**DIRECTIONS FOR THIS TASK:** Only one stretch of the records below is wanted: the lines from the one holding "chunk.getD (k - (n.tpSeq.toNat" through the one holding "def Obligations.DataFrameNotAccepted : Prop". Return it exactly, both ends included.

**RECORDS SHOWN:**
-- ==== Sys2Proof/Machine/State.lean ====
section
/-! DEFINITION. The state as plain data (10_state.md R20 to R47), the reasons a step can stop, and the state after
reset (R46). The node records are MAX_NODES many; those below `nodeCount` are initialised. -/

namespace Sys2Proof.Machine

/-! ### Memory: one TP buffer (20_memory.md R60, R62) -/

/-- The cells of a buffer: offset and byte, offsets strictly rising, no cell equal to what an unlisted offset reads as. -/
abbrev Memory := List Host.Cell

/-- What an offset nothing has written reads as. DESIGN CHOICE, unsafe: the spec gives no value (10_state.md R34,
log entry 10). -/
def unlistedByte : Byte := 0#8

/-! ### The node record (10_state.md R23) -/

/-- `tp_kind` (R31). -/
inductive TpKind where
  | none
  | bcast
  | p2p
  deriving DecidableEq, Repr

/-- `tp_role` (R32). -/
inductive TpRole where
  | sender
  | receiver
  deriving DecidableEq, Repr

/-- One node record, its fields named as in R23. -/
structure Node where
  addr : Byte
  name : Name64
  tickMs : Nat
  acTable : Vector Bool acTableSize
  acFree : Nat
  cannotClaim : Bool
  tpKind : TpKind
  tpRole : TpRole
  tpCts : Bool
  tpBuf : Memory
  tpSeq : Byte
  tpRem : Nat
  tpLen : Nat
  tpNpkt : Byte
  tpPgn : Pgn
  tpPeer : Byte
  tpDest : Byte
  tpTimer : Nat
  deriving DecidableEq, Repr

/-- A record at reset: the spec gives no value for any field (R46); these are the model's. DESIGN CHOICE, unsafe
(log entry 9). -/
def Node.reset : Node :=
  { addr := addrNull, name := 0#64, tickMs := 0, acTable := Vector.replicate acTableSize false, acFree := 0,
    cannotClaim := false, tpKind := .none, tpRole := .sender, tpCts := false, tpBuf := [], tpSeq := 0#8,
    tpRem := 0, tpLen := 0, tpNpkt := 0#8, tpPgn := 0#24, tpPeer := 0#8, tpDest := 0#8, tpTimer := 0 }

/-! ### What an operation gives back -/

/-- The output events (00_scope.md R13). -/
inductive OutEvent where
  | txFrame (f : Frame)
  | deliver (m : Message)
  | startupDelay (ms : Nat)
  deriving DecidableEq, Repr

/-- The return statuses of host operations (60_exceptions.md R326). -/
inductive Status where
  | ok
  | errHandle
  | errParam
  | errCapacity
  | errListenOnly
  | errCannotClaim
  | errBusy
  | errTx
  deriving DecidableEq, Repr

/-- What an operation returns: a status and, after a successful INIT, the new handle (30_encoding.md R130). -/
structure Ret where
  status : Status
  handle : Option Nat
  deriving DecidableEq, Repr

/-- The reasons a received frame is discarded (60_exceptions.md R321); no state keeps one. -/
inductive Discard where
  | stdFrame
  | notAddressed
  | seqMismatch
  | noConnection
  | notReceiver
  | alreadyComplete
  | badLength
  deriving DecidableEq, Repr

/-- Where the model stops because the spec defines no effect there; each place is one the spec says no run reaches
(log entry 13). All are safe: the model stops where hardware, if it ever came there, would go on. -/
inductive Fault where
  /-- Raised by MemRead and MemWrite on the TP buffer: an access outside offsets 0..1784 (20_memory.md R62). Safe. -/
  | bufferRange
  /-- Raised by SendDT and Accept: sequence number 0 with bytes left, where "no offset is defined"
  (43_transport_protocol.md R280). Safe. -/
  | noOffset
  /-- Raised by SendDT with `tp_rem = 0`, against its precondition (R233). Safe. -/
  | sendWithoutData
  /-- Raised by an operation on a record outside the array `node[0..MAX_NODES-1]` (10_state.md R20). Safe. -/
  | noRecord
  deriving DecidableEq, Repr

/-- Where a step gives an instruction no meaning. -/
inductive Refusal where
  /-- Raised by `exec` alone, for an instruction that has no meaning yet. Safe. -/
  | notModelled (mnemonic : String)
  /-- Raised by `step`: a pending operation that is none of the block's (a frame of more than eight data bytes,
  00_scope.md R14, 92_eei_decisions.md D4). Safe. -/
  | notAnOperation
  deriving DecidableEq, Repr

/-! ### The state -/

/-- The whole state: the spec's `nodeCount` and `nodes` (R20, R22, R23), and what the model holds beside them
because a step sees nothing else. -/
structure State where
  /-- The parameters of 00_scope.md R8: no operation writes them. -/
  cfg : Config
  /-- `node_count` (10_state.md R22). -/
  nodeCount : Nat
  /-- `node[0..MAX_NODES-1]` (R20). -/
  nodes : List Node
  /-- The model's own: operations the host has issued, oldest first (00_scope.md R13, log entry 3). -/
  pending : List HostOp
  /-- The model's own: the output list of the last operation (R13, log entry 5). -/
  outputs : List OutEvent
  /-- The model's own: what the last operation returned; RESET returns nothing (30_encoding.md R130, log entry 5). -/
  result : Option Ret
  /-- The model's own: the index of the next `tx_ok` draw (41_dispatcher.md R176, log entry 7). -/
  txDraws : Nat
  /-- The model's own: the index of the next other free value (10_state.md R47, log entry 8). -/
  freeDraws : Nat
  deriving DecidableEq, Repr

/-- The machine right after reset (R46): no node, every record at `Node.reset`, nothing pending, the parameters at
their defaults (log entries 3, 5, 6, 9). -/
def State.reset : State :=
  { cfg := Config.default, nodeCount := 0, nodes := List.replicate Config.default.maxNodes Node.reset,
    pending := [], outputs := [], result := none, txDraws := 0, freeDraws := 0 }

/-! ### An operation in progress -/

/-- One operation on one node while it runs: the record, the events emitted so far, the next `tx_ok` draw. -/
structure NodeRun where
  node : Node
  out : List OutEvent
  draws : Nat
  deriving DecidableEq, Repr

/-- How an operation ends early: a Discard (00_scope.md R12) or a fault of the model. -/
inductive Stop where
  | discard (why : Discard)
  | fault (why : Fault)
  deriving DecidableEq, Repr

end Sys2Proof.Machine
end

--

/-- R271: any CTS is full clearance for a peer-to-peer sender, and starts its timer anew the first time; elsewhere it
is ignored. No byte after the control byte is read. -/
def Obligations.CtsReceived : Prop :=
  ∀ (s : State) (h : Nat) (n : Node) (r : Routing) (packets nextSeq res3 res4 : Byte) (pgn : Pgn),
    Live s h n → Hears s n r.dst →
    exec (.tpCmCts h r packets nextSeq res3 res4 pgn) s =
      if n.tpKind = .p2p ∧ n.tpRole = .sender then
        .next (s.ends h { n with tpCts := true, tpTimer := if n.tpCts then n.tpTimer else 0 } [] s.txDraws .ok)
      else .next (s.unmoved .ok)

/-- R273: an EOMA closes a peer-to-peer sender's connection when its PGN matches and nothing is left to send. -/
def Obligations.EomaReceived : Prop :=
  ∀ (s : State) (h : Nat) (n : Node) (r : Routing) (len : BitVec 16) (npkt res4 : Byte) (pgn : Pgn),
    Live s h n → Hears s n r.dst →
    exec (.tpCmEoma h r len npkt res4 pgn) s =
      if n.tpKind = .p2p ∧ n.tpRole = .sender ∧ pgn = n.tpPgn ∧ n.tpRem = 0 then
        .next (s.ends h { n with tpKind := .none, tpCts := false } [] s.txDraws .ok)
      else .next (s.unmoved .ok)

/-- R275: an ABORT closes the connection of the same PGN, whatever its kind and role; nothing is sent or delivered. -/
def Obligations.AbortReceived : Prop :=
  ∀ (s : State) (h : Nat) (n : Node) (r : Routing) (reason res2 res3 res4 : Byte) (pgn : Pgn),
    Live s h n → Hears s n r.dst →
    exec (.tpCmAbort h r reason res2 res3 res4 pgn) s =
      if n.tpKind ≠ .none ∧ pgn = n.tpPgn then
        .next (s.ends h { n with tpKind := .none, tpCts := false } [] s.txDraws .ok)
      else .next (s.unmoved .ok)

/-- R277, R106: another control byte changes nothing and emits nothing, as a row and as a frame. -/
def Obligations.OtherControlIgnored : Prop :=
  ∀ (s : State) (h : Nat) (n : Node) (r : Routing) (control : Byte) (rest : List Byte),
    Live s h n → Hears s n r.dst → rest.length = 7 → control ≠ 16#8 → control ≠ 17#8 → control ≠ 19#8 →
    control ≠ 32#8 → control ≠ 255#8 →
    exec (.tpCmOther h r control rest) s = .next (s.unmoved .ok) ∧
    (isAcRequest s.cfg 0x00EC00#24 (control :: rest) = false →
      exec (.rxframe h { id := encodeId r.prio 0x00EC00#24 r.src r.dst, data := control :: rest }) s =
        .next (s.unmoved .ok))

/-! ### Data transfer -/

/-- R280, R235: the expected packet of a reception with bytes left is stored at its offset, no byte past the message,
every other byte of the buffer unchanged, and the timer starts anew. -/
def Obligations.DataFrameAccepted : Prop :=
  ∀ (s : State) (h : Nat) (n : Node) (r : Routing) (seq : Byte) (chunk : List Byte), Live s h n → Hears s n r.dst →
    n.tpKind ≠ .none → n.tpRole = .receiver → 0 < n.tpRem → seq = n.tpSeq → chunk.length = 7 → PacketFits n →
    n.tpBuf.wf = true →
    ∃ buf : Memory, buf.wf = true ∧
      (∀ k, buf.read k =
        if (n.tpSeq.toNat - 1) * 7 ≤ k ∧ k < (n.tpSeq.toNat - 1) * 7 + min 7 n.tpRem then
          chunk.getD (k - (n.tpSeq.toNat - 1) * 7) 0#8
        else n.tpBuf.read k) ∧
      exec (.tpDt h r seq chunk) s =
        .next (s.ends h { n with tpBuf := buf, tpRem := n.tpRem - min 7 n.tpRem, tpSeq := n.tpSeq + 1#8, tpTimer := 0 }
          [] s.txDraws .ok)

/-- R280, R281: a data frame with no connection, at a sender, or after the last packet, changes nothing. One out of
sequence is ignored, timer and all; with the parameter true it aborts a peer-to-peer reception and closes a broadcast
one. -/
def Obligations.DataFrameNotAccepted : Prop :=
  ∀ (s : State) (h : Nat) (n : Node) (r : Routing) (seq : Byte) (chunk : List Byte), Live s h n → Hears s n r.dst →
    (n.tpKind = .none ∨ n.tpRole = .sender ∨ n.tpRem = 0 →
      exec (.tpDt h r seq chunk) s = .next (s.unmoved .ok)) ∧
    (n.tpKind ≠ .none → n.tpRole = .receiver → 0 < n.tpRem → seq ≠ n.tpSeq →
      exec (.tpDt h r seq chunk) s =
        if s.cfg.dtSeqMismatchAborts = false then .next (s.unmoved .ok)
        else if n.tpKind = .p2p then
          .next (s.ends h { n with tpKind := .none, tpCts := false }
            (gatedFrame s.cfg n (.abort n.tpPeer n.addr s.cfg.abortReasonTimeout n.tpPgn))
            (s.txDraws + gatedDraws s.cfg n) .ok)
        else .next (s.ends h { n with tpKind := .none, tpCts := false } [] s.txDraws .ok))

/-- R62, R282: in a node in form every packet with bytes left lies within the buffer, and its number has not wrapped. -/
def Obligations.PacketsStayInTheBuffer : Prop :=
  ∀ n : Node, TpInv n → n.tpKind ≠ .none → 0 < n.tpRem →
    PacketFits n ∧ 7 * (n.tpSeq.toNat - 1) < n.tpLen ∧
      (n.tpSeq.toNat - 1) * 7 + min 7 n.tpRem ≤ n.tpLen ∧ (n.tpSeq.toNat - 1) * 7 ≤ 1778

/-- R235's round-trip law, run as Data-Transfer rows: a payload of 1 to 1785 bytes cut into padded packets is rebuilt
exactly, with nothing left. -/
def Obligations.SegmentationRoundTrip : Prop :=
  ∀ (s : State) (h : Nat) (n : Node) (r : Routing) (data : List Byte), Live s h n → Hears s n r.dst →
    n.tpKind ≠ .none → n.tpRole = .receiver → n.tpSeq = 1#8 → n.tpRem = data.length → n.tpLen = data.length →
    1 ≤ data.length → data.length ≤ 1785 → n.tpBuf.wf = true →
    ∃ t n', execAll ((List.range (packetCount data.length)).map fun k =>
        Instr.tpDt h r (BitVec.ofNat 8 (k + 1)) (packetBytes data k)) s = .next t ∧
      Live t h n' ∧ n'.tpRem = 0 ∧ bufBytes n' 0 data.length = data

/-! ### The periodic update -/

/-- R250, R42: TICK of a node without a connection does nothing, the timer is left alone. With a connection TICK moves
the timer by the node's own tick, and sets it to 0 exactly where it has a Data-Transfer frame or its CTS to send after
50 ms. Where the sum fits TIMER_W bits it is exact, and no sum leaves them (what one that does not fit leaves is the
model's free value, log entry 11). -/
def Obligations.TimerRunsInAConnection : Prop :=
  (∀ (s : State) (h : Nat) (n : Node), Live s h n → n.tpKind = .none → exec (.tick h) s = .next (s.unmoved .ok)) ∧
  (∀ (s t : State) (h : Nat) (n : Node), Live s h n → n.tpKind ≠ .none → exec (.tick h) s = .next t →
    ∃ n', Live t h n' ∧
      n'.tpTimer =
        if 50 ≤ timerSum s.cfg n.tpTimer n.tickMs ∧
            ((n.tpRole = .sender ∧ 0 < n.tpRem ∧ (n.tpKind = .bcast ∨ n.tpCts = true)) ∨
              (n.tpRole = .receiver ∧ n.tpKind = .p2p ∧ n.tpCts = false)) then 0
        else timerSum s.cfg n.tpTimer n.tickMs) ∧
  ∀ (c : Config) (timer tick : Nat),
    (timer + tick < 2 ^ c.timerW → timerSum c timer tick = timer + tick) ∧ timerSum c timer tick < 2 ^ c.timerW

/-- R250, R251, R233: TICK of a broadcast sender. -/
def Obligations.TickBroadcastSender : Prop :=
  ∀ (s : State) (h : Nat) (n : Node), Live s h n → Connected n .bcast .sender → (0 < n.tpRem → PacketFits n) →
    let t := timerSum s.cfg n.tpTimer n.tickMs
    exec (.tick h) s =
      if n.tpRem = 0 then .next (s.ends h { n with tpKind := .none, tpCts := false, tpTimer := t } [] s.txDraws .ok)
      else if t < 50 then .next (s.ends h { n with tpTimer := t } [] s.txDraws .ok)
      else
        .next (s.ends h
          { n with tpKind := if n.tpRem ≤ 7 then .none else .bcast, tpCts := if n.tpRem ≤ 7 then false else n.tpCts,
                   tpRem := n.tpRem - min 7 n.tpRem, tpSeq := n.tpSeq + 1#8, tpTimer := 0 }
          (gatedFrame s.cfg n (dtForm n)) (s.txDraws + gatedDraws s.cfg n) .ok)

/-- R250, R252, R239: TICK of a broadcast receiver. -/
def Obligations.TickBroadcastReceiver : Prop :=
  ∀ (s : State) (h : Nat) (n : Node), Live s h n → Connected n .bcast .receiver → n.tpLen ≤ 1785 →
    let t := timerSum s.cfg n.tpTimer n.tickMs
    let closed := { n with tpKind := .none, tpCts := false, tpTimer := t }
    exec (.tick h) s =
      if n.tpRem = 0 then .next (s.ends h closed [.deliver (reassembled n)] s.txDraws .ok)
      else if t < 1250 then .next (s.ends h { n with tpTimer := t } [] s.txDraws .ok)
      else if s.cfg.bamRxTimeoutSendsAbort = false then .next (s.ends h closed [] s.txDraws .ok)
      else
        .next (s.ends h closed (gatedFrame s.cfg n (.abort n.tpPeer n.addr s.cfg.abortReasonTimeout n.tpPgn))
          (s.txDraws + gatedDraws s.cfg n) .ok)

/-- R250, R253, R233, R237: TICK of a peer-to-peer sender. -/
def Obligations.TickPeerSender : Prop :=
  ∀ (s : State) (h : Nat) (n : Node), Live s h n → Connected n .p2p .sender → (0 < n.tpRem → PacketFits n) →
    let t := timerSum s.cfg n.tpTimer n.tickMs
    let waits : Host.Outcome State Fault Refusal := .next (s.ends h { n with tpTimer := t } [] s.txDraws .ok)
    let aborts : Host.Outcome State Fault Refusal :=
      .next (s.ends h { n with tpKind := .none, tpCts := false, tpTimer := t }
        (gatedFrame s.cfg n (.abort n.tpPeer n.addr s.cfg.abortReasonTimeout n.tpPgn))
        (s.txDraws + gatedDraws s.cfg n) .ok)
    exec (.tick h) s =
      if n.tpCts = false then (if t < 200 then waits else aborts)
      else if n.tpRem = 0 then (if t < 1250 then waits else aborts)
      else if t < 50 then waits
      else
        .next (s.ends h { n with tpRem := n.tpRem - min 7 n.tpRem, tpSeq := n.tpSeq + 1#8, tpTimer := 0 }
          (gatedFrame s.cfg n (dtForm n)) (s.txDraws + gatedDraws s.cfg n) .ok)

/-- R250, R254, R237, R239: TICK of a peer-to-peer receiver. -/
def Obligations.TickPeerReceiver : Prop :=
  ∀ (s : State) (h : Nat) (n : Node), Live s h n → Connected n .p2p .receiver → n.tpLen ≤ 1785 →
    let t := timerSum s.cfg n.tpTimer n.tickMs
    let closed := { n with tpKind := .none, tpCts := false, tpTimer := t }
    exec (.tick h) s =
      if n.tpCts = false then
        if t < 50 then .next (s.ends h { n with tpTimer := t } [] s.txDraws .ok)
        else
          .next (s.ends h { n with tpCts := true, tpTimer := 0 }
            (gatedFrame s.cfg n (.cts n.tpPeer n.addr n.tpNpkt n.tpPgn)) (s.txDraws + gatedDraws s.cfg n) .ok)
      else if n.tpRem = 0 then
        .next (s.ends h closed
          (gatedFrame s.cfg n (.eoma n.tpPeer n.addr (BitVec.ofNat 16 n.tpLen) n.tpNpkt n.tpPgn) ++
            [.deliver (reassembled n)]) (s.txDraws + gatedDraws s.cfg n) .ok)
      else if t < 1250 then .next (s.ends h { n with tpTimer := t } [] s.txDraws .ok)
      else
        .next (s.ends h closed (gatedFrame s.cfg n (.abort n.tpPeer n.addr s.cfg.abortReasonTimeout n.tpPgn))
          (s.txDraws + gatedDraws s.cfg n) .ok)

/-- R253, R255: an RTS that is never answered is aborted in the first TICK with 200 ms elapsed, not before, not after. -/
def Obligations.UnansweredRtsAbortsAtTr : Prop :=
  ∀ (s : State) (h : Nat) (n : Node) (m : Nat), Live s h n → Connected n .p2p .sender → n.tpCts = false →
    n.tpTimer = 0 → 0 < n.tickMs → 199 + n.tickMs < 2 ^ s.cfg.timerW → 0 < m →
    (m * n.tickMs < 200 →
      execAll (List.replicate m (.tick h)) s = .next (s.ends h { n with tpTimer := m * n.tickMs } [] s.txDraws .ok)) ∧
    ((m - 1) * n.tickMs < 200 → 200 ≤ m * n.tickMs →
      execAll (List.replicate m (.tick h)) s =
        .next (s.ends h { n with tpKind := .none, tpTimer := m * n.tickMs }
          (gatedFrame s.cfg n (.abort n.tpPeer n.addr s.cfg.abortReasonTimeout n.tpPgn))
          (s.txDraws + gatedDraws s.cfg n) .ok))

**SOLUTION TO THIS EXERCISE:**
          chunk.getD (k - (n.tpSeq.toNat - 1) * 7) 0#8
        else n.tpBuf.read k) ∧
      exec (.tpDt h r seq chunk) s =
        .next (s.ends h { n with tpBuf := buf, tpRem := n.tpRem - min 7 n.tpRem, tpSeq := n.tpSeq + 1#8, tpTimer := 0 }
          [] s.txDraws .ok)

/-- R280, R281: a data frame with no connection, at a sender, or after the last packet, changes nothing. One out of
sequence is ignored, timer and all; with the parameter true it aborts a peer-to-peer reception and closes a broadcast
one. -/
def Obligations.DataFrameNotAccepted : Prop :=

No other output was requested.